With the real estate market coming back from the grave, investors are moving back into it. Hit shows like HGTV's Income Property make it look so easy to make a killing renting out your home.
But rarely do potential investors see the reality of real estate investing. Here are three things you should know before renting out your home:
1. Property taxes may whittle away your profits
In many states, homeowners get a property tax discount on homes they live in. These homestead exemptions don't exist on rental properties. In Indiana, for instance, rental homes are taxed at 2% compared to 1% for owner-occupant houses.
And while property taxes frequently go up, they rarely go down. I spoke to Sam Dogen, a former Goldman Sachs employee who blogs about his real estate investments at FinancialSamurai.com. He put it as plainly as anyone could: "Property tax adjusts quickly upwards in good times and is stickier than a tongue stuck to a frozen pole during bad times. Despite the world knowing the housing market was correcting in 2008-2010 my property taxes continued to be assessed higher."
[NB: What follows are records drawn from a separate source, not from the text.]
/-! ### The body (R133 to R135) -/

/-- NIN. -/
def vNin (c : Cmd) : Nat := c.fld 36 1
/-- NOUT. -/
def vNout (c : Cmd) : Nat := c.fld 37 1
/-- NPROG. -/
def vNprog (c : Cmd) : Nat := c.fld 38 1
/-- PREC as a format. -/
def vPrec (c : Cmd) : Fmt := if c.fld 39 1 = 1 then .fp64 else .fp32
/-- VEC_FLAGS. -/
def vFlags (c : Cmd) : Nat := c.fld 40 2
/-- REDUCE_OP. -/
def vRop (c : Cmd) : Nat := c.fld 42 1
/-- REDUCE_DIMS. -/
def vRdims (c : Cmd) : Nat := c.fld 43 1
/-- The report is asked for. -/
def vReport (c : Cmd) : Bool := bitAt (vFlags c) 7
/-- IN_PLACE. -/
def vInPlace (c : Cmd) : Bool := bitAt (vFlags c) 6
/-- HAS_MASK. -/
def vHasMask (c : Cmd) : Bool := bitAt (vFlags c) 5
/-- ROWWISE. -/
def vRowwise (c : Cmd) : Bool := bitAt (vFlags c) 4
/-- KEEP_UNSET. -/
def vKeep (c : Cmd) : Bool := bitAt (vFlags c) 3
/-- LOG_OUT. -/
def vLogOut (c : Cmd) : Bool := bitAt (vFlags c) 2

/-- Constant `i` at PREC (R111). -/
def vConst (c : Cmd) (i : Nat) : Num := roundTo (vPrec c) (decFloat .fp64 (c.fld (64 + 8 * i) 8))

/-- The length of a vector body, from its header (R133). -/
def vBodyLen (hdr : Bytes) : Nat := 384 + 64 * (fieldAt hdr 36 1 + fieldAt hdr 37 1)

/-- The input descriptors. -/
def vIns (c : Cmd) : List Tens := (List.range (vNin c)).filterMap (fun i => c.tens (384 + 64 * i))
/-- The output descriptors. -/
def vOuts (c : Cmd) : List Tens := (List.range (vNout c)).filterMap (fun i => c.tens (384 + 64 * (vNin c + i)))

/-- A descriptor that is not there. -/
def noTens : Tens := 
  { base := 0, fmt := .fp32, rank := 1, flags := 0, scaleOff := 0, sizes := List.replicate 6 1, strides := List.replicate 6 0 }
/-- Input `i`. -/
def vIn (c : Cmd) (i : Nat) : Tens := nth noTens (vIns c) i
/-- Output `i`. -/
def vOut (c : Cmd) (i : Nat) : Tens := nth noTens (vOuts c) i

/-- The tensor whose shape is the iteration's (R108, R136). -/
def vIter (c : Cmd) : Tens :=
  if c.opcode = 0x302 ∨ c.opcode = 0x304 then vIn c 0 else if c.opcode = 0x305 then vIn c 1 else vOut c 0

/-- An input's logical index at iteration indices; a size of 1 repeats (R109). -/
def vAt (t : Tens) (ix : List Nat) : Nat :=
  t.logical ((List.range 6).map (fun d => if t.size d = 1 then 0 else nth 0 ix d))

/-- An input is broadcast: of size 1 where output 0 is larger (R107). -/
def vBroadcast (out t : Tens) : Bool := (List.range 6).any (fun d => t.size d == 1 && decide (1 < out.size d))

/-- The chunk size E (R107). (DEDUCED, log entry 21). -/
def vChunk (c : Cmd) : Nat :=
  let b := (((vIns c).filter (fun t => !vBroadcast (vOut c 0) t)).map (fun t => t.fmt.bytes)).sum + ((vOuts c).map (fun t => t.fmt.bytes)).sum
  min 4096 (c.fld 52 4 / (2 * b) / 256 * 256)

/-! ### Elementwise programs (R111 to R117) -/

/-- A value of a program. -/
inductive PVal where
  | f (x : Num)
  | i (v : Int)
deriving DecidableEq, Repr

/-- The parts of an instruction (R112). -/
structure PIns where
  op  : Nat
  a   : Nat
  b   : Nat
  c   : Nat
  sub : Nat
  rsv : Nat
deriving DecidableEq, Repr

/-- Instruction `i` of the program. -/
def vIns8 (c : Cmd) (i : Nat) : PIns :=
  let w := c.fld (128 + 8 * i) 8
  ⟨bitsOf w 63 56, bitsOf w 55 48, bitsOf w 47 40, bitsOf w 39 32, bitsOf w 31 24, bitsOf w 23 0⟩

/-- The program's instructions. -/
def vProg (c : Cmd) : List PIns := (List.range (vNprog c)).map (vIns8 c)

/-- Which operand fields an operation uses: a, b, c, SUB (R113). -/
def pUses (op : Nat) : Option (Bool × Bool × Bool × Bool) :=
  if op = 1 ∨ op = 2 ∨ op = 3 ∨ op = 5 ∨ op = 6 ∨ op = 0x0E ∨ op = 0x0F ∨ op = 0x10 then some (true, true, false, false)
  else if op = 4 then some (true, true, true, false)
  else if op = 7 ∨ op = 8 ∨ op = 0x0C ∨ op = 0x0D then some (true, false, false, false)
  else if op = 9 then some (true, true, false, true)
  else if op = 0x0A then some (true, true, true, false)
  else if op = 0x0B ∨ op = 0x12 then some (true, false, false, true)
  else if op = 0x11 then some (false, false, false, true)
  else none

/-- A type of a slot: some true for a float, some false for an INT32, none where nothing may be read. -/
abbrev PTy := Option Bool

/-- The type that an input loads as (R111). -/
def pInTy (t : Tens) : Bool := !t.fmt.isInt

/-- The result type of an instruction whose operand types fit the table of R113: `none` refuses. -/
def pType (ins : PIns) (ta tb tc : PTy) : Option PTy :=
  let same : Option PTy := match ta, tb with | some x, some y => if x = y then some (some x) else none | _, _ => none
  if ins.op = 1 ∨ ins.op = 2 ∨ ins.op = 3 ∨ ins.op = 5 ∨ ins.op = 6 then same
  else if ins.op = 4 then (if ta = some true ∧ tb = some true ∧ tc = some true then some (some true) else none)
  else if ins.op = 7 ∨ ins.op = 8 then (if ta.isSome then some ta else none)
  else if ins.op = 9 then (if same.isSome ∧ ins.sub ≤ 6 then some (some false) else none)
  else if ins.op = 0x0A then (if tc = some false then same else none)
  else if ins.op = 0x0B then (if ta = some true ∧ funcKnown ins.sub then some (some true) else none)
  else if ins.op = 0x0C then (if ta = some false then some (some true) else none)
  else if ins.op = 0x0D then (if ta = some true then some (some false) else none)
  else if ins.op = 0x0E ∨ ins.op = 0x0F ∨ ins.op = 0x10 then (if ta = some false ∧ tb = some false then some (some false) else none)
  else if ins.op = 0x11 then (if ins.sub ≤ 5 then some (some false) else none)
  else if ins.op = 0x12 then (if ta.isSome then some none else none)
  else none

/-- The type in a slot, given the inputs and the results so far. -/
def pSlotTy (ins : List Tens) (res : List PTy) (k : Nat) : PTy :=
  if k < 8 then (ins[k]?).map pInTy else if k < 16 then some true else if k < 48 then (res[k - 16]?).join else none

/-- The program's checks from its first instruction on (R114). -/
def pCheck (ins : List Tens) (it : Tens) : List PIns → List PTy → Bool
  | [], _ => true
  | p :: ps, res =>
    match pUses p.op with
    | none => false
    | some (ua, ub, uc, us) =>
      let fieldsOk := (ua || p.a == 0) && (ub || p.b == 0) && (uc || p.c == 0) && (us || p.sub == 0) && p.rsv == 0
      let idxOk := p.op != 0x11 || decide (it.size p.sub ≤ 2147483647)
      match pType p (if ua then pSlotTy ins res p.a else none) (if ub then pSlotTy ins res p.b else none)
              (if uc then pSlotTy ins res p.c else none) with
      | none => false
      | some ty => fieldsOk && idxOk && pCheck ins it ps (res ++ [ty])

/-- Operations and primitives of a FUNC (R119). -/
def funcSteps (sub : Nat) : Nat × Nat :=
  match sub with
  | 0x00 => (0, 0) | 0x01 | 0x80 | 0x81 => (1, 0) | 0x02 => (8, 1) | 0x03 => (4, 1) | 0x04 => (3, 2) | 0x05 => (2, 2)
  | 0x82 => (16, 1) | 0x83 => (8, 2) | 0x84 => (6, 2) | 0x85 => (4, 2) | 0x86 => (2, 1) | _ => (0, 1)

/-- The slot is an input in BF16. -/
def bf16Slot (ins : List Tens) (k : Nat) : Bool := decide (k < 8) && (ins[k]?).any (fun t => t.fmt == .bf16)

/-- What an instruction costs an engine for 256 elements, in quarters of a cycle (R121). -/
def PIns.cost (F : Fmt) (ins : List Tens) (p : PIns) : Nat :=
  if p.op = 0x12 then 0
  else if p.op = 0x0B then (let n := funcSteps p.sub; if F = .fp64 then 8 * n.1 + 64 * n.2 else 4 * n.1 + 16 * n.2)
  else if F = .fp64 then 8
  else if (p.op = 3 ∨ p.op = 4) ∧ bf16Slot ins p.a = true ∧ bf16Slot ins p.b = true then 2 else 4

/-- The arithmetic of a command's program for 256 elements, in quarters of a cycle, on an engine with `lanes` of its 8 lane groups in
service (R104, R121). -/
def vArith (c : Cmd) (lanes : Nat) : Nat := ((vProg c).map (fun p => p.cost (vPrec c) (vIns c))).sum * 8 / lanes

/-- The loader limit for 256 elements, in quarters of a cycle (R121): the inputs that are not broadcast, and the outputs of an
ELEMENTWISE; a REDUCE writes one element a group. -/
def vLoader (c : Cmd) : Nat :=
  max (((vIns c).filter (fun t => !vBroadcast (vIter c) t)).map (fun t => t.fmt.bytes)).sum
    (if c.opcode = 0x302 then 0 else 2 * ((vOuts c).map (fun t => t.fmt.bytes)).sum)

/-- Cycles for `groups` groups of 256 elements in which the loader term exceeds the arithmetic (R121, source 0x0302). -/
def vLoaderBound (c : Cmd) (lanes groups : Nat) : Nat :=
  if (c.opcode = 0x301 ∨ c.opcode = 0x302) ∧ vArith c lanes < vLoader c then groups * vLoader c / 4 else 0

/-- Every output is stored exactly once (R114). -/
def pStores (nout : Nat) (prog : List PIns) : Bool :=
  (List.range nout).all (fun o => (prog.filter (fun p => p.op == 0x12 && p.sub == o)).length == 1) &&
  (prog.all (fun p => p.op != 0x12 || decide (p.sub < nout)))

/-- The smaller of two floats; NaN with a NaN, −0 below +0 (R115). -/
def fMin (x y : Num) : Num :=
  if x.isNan || y.isNan then .nan else if x.lt y then x else if y.lt x then y else if x.sign then x else y
/-- The larger of two floats. -/
def fMax (x y : Num) : Num :=
  if x.isNan || y.isNan then .nan else if x.lt y then y else if y.lt x then x else if x.sign then y else x

/-- An INT32 result, saturated and counted (R116). -/
def iSat (v : Int) : PVal × Nat :=
  if v < -2147483648 then (.i (-2147483648), 1) else if 2147483647 < v then (.i 2147483647, 1) else (.i v, 0)

/-- The comparison SUB (R113, R115). -/
def fCmp (sub : Nat) (x y : Num) : Bool :=
  match sub with
  | 0 => x.eqv y | 1 => !x.eqv y | 2 => x.lt y | 3 => x.le y | 4 => y.lt x | 5 => y.le x | _ => x.isNan || y.isNan

/-- The comparison SUB of INT32. -/
def iCmp (sub : Nat) (x y : Int) : Bool :=
  match sub with
  | 0 => decide (x = y) | 1 => decide (x ≠ y) | 2 => decide (x < y) | 3 => decide (x ≤ y) | 4 => decide (y < x)
  | 5 => decide (y ≤ x) | _ => false

/-- A bitwise INT32 operation. -/
def iBits (f : BitVec 32 → BitVec 32 → BitVec 32) (x y : Int) : Int := (f (BitVec.ofInt 32 x) (BitVec.ofInt 32 y)).toInt
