-- ==== Sys2Proof/Machine/TowerUnit.lean ====
section
/-! DEFINITION. The boundaries of the tower units and of the vector engines, the overflow flags of THIN_GEMM, what the logic die does of
the tower units' work, and the refresh schedulers (R106, R139, R214, R223, R256, R291 to R311, R435). -/

namespace Sys2Proof.Machine

/-! ### Which unit stands where (R256, R292, R293) -/

/-- The commands whose units the tower units commit one by one (R292). -/
def unitWork (s : State) (c : Cmd) : Bool :=
  c.opcode == 0x506 || (c.opcode == 0x507 && c.fld 0 1 == 2) || (c.opcode == 0x505 && gqOnTowers s c)

/-- The operation of a command that runs unit by unit on tower units or chunk by chunk on vector engines. -/
def chunkOp (c : Cmd) : Op :=
  match c.opcode with
  | 0x503 => stackPushOp
  | 0x505 => gradQuantOp
  | 0x506 => optUpdateOp
  | 0x507 => shardCheckOp
  | _ => vectorOp

/-- Sweeps of an update before the last, which come before every unit (R223). -/
def sweepsOf (s : State) (c : Cmd) : Nat :=
  if c.opcode = 0x506 then (match s.shard c.q (upShard c) with | .ok r => r.sweeps | .error _ => 0) else 0

/-- The data position of step `k` of a command: that of the first byte of the unit's master, or of a chunk's gradient; a sweep before the
last is ended where the first unit stands (R212, R214). -/
def unitPlace (s : State) (c : Cmd) (k : Nat) : Nat :=
  if c.opcode = 0x505 then (s.placeOf ((gqG c).addrOf ((gqG c).indices (gqCut c k).1) - umberBase)).1
  else
    match s.shard c.q (if c.opcode = 0x506 then upShard c else shAddr c) with
    | .error _ => 0
    | .ok r =>
      let u := k - sweepsOf s c
      if c.opcode = 0x506 ∧ upRows c then
        (match s.upRowList c with | .ok l => unitTower s r u (nth 0 l u * r.s0) | .error _ => 0)
      else unitTower s r u (2048 * u)

/-- The next step of a command at a tower unit, or with `none` on the logic die: an open sweep first, then the units there in ascending
order (R223). -/
def nextShare (s : State) (c : Cmd) (home : Option Nat) : Option Nat :=
  let next := (chunkOp c).nextUnit s c
  if next.any (fun k => decide (k < sweepsOf s c)) then next.filter (fun k => s.unitOf (unitPlace s c k) == home)
  else (List.range ((chunkOp c).total s c)).find? (fun k => !c.done.contains k && s.unitOf (unitPlace s c k) == home)

/-! ### Vector chunks (R106, R139, R214) -/

/-- The commands that run chunk by chunk on the vector engines; of the tower units' commands the share of the units out of service. -/
def onVectors (s : State) (c : Cmd) : Bool := [0x301, 0x302, 0x303, 0x304, 0x305, 0x306, 0x503, 0x505].contains c.opcode || unitWork s c

/-- The next chunk of a command on a vector engine. -/
def nextChunk (s : State) (c : Cmd) : Option Nat := if unitWork s c then nextShare s c none else (chunkOp c).nextUnit s c

/-- A vector engine serves. -/
def vectorServes (g : Region) (v : Nat) : Bool := g.state == .inService && !(tabGet {} g.vectors v).fenced

/-- The window of a vector command in an engine's cache (R106). -/
def Cmd.cacheWindow (c : Cmd) : Option (Nat × Nat) :=
  if [0x301, 0x302, 0x303, 0x304, 0x305, 0x306].contains c.opcode then some (c.fld 48 4, c.fld 52 4) else none

/-- Two commands' windows overlap. -/
def windowsMeet (c d : Cmd) : Bool :=
  match c.cacheWindow, d.cacheWindow with
  | some x, some y => overlaps x.1 x.2 y.1 y.2
  | _, _ => false

/-- Another command that runs on the engine has a window that overlaps this one's: this one runs after it (R106). -/
def VectorUnit.taken (u : VectorUnit) (s : State) (c : Cmd) : Bool :=
  u.users.any (fun x => x != (c.q, c.n) && (s.cmd? x.1 x.2).any (fun d => decide (d.phase = .started) && windowsMeet c d))

/-- The command shares the engine, or does no longer. -/
def VectorUnit.use (u : VectorUnit) (c : Cmd) (on : Bool) : VectorUnit :=
  { u with users := u.users.filter (· != (c.q, c.n)) ++ (if on then [(c.q, c.n)] else []) }

/-- A boundary of the engine is past (R435). -/
def VectorUnit.pass (u : VectorUnit) : VectorUnit := { u with slot := (u.slot + 1) % 16 }

/-- A command leaves an engine at a stop. -/
def vectorStop (s : State) (region engine : Nat) (c : Cmd) : State :=
  (s.putRegion region ((s.region region).putVector engine (((s.region region).vector engine).use c false))).quits c region

/-- The events of a committed chunk (R493): the chunk, groups of 256 elements that the engine processed, the cycles bound by its loader,
and groups of 512 values that the reduction unit combined. -/
def State.countChunk (s : State) (region engine : Nat) (c : Cmd) (elems : Nat) : State :=
  (((s.count (pgVector region engine) 0x303 1).count (pgVector region engine) 0x301 (ceilDiv elems 256)).count (pgVector region engine) 0x302
    (vLoaderBound c (8 - ((s.region region).vector engine).groupFenced.length) (ceilDiv elems 256))).count (pgReduction region) 0x401
    (if c.opcode = 0x302 then ceilDiv elems 512 else 0)

/-- Elements of a vector command that are processed (R137). -/
def Cmd.elemsDone (c : Cmd) : Nat := if c.cacheWindow.isSome then c.cnt 0 else 0

/-- A chunk of a command on an engine. -/
def vectorChunk (s : State) (region engine : Nat) (c : Cmd) (k : Nat) (b : Boundary) : State :=
  let r := (chunkOp c).runSome [k] s c
  let t := if r.2.done ≠ c.done then r.1.countChunk region engine c (r.2.elemsDone - c.elemsDone) else r.1
  let g := t.region region
  let t := t.putRegion region (g.putVector engine ((g.vector engine).use c (decide (r.2.phase = .started))))
  if r.2.phase = .started ∧ b.stops = true then vectorStop t region engine r.2 else t.putCmd r.2

/-- VECTOR_CHUNK_END (R139): the engine's chunk is committed; the boundary then stops the command or lets it go on. A boundary that the
throttle level pauses only passes (R435). -/
def vectorChunkEnd (region engine q n : Nat) (b : Boundary) (s : State) : State :=
  match s.runnable q n (onVectors s) with
  | none => s
  | some c =>
    let g := s.region region
    let u := g.vector engine
    if !vectorServes g engine || u.taken s c then s else
    let t := s.putRegion region (g.putVector engine u.pass)
    if unitPaused s.gov.throttle u.slot then (if b.stops then vectorStop t region engine c else t)
    else match nextChunk t c, t.joinRegion c region with
      | some k, some (t, c) => vectorChunk t region engine c k b
      | _, _ => s

/-- VECTOR_CHUNK_END. -/
def execVectorChunkEnd (region : Fin 8) (engine : Fin 2) (q n : Nat) (boundary : Boundary) (s : State) :
    Host.Outcome State Fault Refusal := .next (vectorChunkEnd region engine q n boundary s)

/-! ### The columns of a THIN_GEMM (R298 to R300, R308) -/

/-- The tower unit of output column `n` of a tile: that of the column's first byte in B; `none`: an array computes it (R293, R298). -/
def thinHome (s : State) (g : Mat) (tile n : Nat) : Option Nat :=
  let bi := g.batchIx tile
  s.unitAt (g.b.addrOf (if g.transB then Mat.ix g.b 0 n bi else Mat.ix g.b n 0 bi))

/-- The columns of a tile at a tower unit, or with `none` on the arrays. -/
def thinCols (s : State) (g : Mat) (tile : Nat) (home : Option Nat) : List Nat := (g.tileCols tile).filter (fun n => thinHome s g tile n == home)

/-- The tower units that compute columns of a tile. -/
def thinTowers (s : State) (g : Mat) (tile : Nat) : List Nat := s.towerUnitsIn.filter (fun t => !(thinCols s g tile (some t)).isEmpty)

/-- A number kept with the command. -/
def Cmd.keptNat (c : Cmd) (k : Nat) : Nat := ((c.kept.find? (fun e => e.1 == k)).map (fun e => e.2.headD 0)).getD 0
def Cmd.putKept (c : Cmd) (k v : Nat) : Cmd := { c with kept := (k, [v]) :: c.kept.filter (fun e => e.1 != k) }

/-- The number of a share of a tile: the tower, or 31 for the arrays. -/
def shareNo (home : Option Nat) : Nat := home.getD 31
/-- Where the attempts at a tile, a share's finished column groups of it, and the passes of the group in progress are kept. -/
def attemptKey (tile : Nat) : Nat := 2 ^ 60 + tile
def groupKey (tile : Nat) (home : Option Nat) : Nat := 2 ^ 61 + tile * 32 + shareNo home
def passKey (tile : Nat) (home : Option Nat) : Nat := 2 ^ 62 + tile * 32 + shareNo home

/-- Column groups of 16 in a share (R308). -/
def thinGroups (s : State) (g : Mat) (tile : Nat) (home : Option Nat) : Nat := ceilDiv (thinCols s g tile home).length 16

/-- Every group of the share is done. -/
def shareDone (s : State) (c : Cmd) (g : Mat) (tile : Nat) (home : Option Nat) : Bool :=
  decide (thinGroups s g tile home ≤ c.keptNat (groupKey tile home))

/-- The share's sums are discarded: it begins again (R93). -/
def dropShare (c : Cmd) (tile : Nat) (home : Option Nat) : Cmd :=
  { (c.putKept (groupKey tile home) 0).putKept (passKey tile home) 0 with flags := c.flags.filter (fun f => some f.1 != home) }

/-- Tower cycles that POSTPONE_MAX intervals allow a step: 3.90625 µs at 781.25 MHz each, half that above 85 °C (R308). -/
def Tower.allowance (w : Tower) : Nat := w.postponeMax * 390625 / (if w.hot then 256 else 128)

/-- Passes of a column group that one piece of a step runs: the longest run that fits; a pass takes M × 128 × 16 ÷ 256 cycles (R308). -/
def Tower.passesPerPiece (w : Tower) (g : Mat) : Nat := max 1 (w.allowance / (8 * g.c.size 1))

/-- A piece of the column group in progress ends at a tower: the whole group where it fits, else the step is split at a pass (R308). -/
def thinPiece (s : State) (c : Cmd) (g : Mat) (tile tower : Nat) : State × Cmd :=
  let home := some tower
  if shareDone s c g tile home then (s, c) else
  let p := c.keptNat (passKey tile home) + (s.tower tower).passesPerPiece g
  if p < g.passes (c.cnt 3) then (s.count (pgTower tower) 0x2102 1, c.putKept (passKey tile home) p)
  else (s, (c.putKept (passKey tile home) 0).putKept (groupKey tile home) (c.keptNat (groupKey tile home) + 1))

/-- A column group of the arrays' share ends. -/
def thinGroup (s : State) (c : Cmd) (g : Mat) (tile : Nat) : Cmd :=
  if shareDone s c g tile none then c else c.putKept (groupKey tile none) (c.keptNat (groupKey tile none) + 1)

/-- Every tower has sent its flag for its columns of the tile, and the arrays' columns are done (R299). -/
def tileReady (s : State) (c : Cmd) (g : Mat) (tile : Nat) : Bool :=
  (thinTowers s g tile).all (fun t => c.flags.any (fun f => f.1 == t)) && shareDone s c g tile none

/-- A tile's attempt is judged when all of its columns are there (R76, R299). -/
def thinJudge (s : State) (c : Cmd) (g : Mat) (tile : Nat) (es : List TileElem) : State :=
  let k := c.keptNat (attemptKey tile)
  let c := { c with flags := [], kept := c.kept.filter (fun e => decide (e.1 < 2 ^ 61)) }
  match judge g tile (g.outScale - 2 * k) k es with
  | .again => s.putCmd (c.putKept (attemptKey tile) (k + 1))
  | .commit t =>
    match commitTiles s c g [t] with
    | .error st => matrixOp.stopIn s c st
    | .ok (u, d) =>
      let d := { d with done := insertNat tile d.done, units := d.units + 1 }
      let u := (thinTowers u g tile).foldl (fun u t => u.count (pgTower t) 0x2104 1) u
      if (matrixOp.nextUnit u d).isNone then (matrixOp.close u d).1.putCmd (matrixOp.close u d).2 else u.putCmd d

/-- The attempt in progress, every element of it. -/
def thinAttempt (s : State) (c : Cmd) (g : Mat) (tile : Nat) : Except Status (List TileElem) :=
  attemptTile s c g (c.cnt 3) tile (g.outScale - 2 * (c.keptNat (attemptKey tile)))

/-- The tile is judged if it is ready, else the command waits for the rest of it. -/
def thinSettle (s : State) (c : Cmd) (g : Mat) (tile : Nat) : State :=
  if !tileReady s c g tile then s.putCmd c else
  match thinAttempt s c g tile with
  | .error st => matrixOp.stopIn s c st
  | .ok es => thinJudge s c g tile es
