/-! ### Flits that arrive (R372, R373, R381) -/

/-- FLIT_FORWARD (R381): a flit for another position goes out by override, twin or dimension order; without an exit it goes
nowhere. -/
def State.forwardFlit (s : State) (b : Bytes) : State :=
  match s.exitFor (flDest b) (flTag b) with
  | none => s
  | some l => (s.sendFlit l (if s.wraps l then 1 else flVc b) b).count pgFabric 0x3001 1

/-- The flits acknowledged by ACK leave the retry buffer: every flit up to the one it names (R373). -/
def dropAcked (retry : List (Nat × Bytes)) (ack : Nat) : List (Nat × Bytes) :=
  if retry.any (fun f => f.1 == ack) then (retry.dropWhile (fun f => f.1 != ack)).drop 1 else retry

/-- A link that is disabled goes down once its retry buffer is empty (R402). -/
def State.settleLink (s : State) (l : Nat) : State :=
  let k := s.link l
  if !k.enable && k.retry.isEmpty && k.held.isEmpty && k.state != .failed then s.putLink l { k with state := .down } else s

/-- A dropped flit: NAK names the SEQ awaited (R373). -/
def State.nakFlit (s : State) (l : Nat) : State := s.send (.nak l (s.link l).rxSeq)

/-- The chunk with a TAG, as far as it has arrived. -/
def State.inbound (s : State) (tag : Nat) : Inbound := (s.lnk.ingress.find? (fun x => x.tag == tag)).getD { tag := tag }

/-- It replaced. -/
def State.putInbound (s : State) (x : Inbound) : State :=
  { s with lnk := { s.lnk with ingress := s.lnk.ingress.filter (fun y => y.tag != x.tag) ++ [x] } }

/-- A flit for this module (R372): a control flit opens the chunk of its TAG as `opens` says, a data flit brings the payload at its INDEX. (DESIGN CHOICE, log entry 82). -/
def State.deliverFlit (s : State) (b : Bytes) (opens : Option ChunkHead) : State :=
  if flType b = 2 then (match opens with | some h => s.putInbound { tag := flTag b, head := some h } | none => s)
  else
    let x := s.inbound (flTag b)
    s.putInbound { x with flits := tabSet [] x.flits (flIndex b) (sliceOf b 8 250) }

/-- The bytes of a chunk once every flit of it has arrived. -/
def Inbound.whole (x : Inbound) : Option Bytes :=
  match x.head with
  | none => none
  | some h =>
    let ps := (List.range (ceilDiv h.length 250)).map (fun i => tabGet [] x.flits i)
    if ps.all (fun p => !p.isEmpty) then some (ps.flatten.take h.length) else none

/-- What an acknowledgement leaves in the retry buffer, with how often each flit there has been replayed (R373, R374). -/
def Link.acked (k : Link) (ack : Nat) : Link :=
  let left := dropAcked k.retry ack
  { k with retry := left, replays := k.replays.filter (fun e => left.any (fun f => f.1 == e.1)) }

/-- Flits replayed once more (R374). -/
def Link.replayed (k : Link) (fs : List (Nat × Bytes)) : Tab Nat := fs.foldl (fun r f => tabSet 0 r f.1 (tabGet 0 r f.1 + 1)) k.replays

/-- A flit that passed its checks: its ACK counts; the SEQ awaited is delivered or forwarded once; another is dropped. -/
def State.takeFlit (s : State) (l : Nat) (b : Bytes) (opens : Option ChunkHead) : State :=
  let k := s.link l
  let s := (s.putLink l (k.acked (flAck b))).sendHeld l
  let s :=
    if flType b = 0 ∨ flSeq b ≠ k.rxSeq then s
    else
      (let t := (s.putLink l { s.link l with rxSeq := (k.rxSeq + 1) % 1024 }).count (pgLink l) 0x3102 1
       if flDest b = t.lnk.position then t.deliverFlit b opens else t.forwardFlit b)
  s.settleLink l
The only recourse for higher taxes was plain-old hard work. "I had to spend hours gathering comparable sales, filling out forms, and speaking to city officials to finally get them to lower my property taxes. If I didn't, I would have had to pay around $3,000 more in property taxes a year," Dogen said.
2. Bad tenants can cost a fortune
If you pick the wrong tenants, every dime you earn in rental income may go out the window for repairs and other expenses. Even worse, you may lose money with tenants who don't pay the bills.
Dogen noted, "Once you are stuck with a bad tenant, it often takes at least six months of potentially no rent to get them out."
He later added that these nightmares can rival the drama of a Hollywood flick. "If you've ever seen the movie Pacific Heights, where Michael Keaton boards up his doors and infests the apartment with cockroaches, that's exactly what you don't want. Your perspective tenant might look cordial and pretty on the outside, but do not skip out on [the verification process]."
3. You may be responsible for their bills
Gas, electric, Internet, and cable bills owed by your tenants may come back to haunt you.
"An $8 unpaid utility bill by my tenants in 2010 dropped my credit score by 100 points down to the high 600s and almost derailed my mortgage refinance that was already in its 70th day. The crazy thing is that it took more than two years for the unpaid utility bill to show up on my credit report," Dogen told me.
Luckily, prospective landlords can avoid most of the worst unpaid bills. Dogen offered some advice to new landlords: "It's best to still call every single account after you tenants move out to make sure the bills are paid in full. Have a move-in check list and a move-out check list for both parties to go through."
It's not all downhill
Renting out a home can be a great way to earn an income. And not every tenant proves to be a nightmare. But before you make the leap to let someone live in your most valuable asset, it's important to take a step back to realize that becoming a landlord is as much a job as it is a way to make money.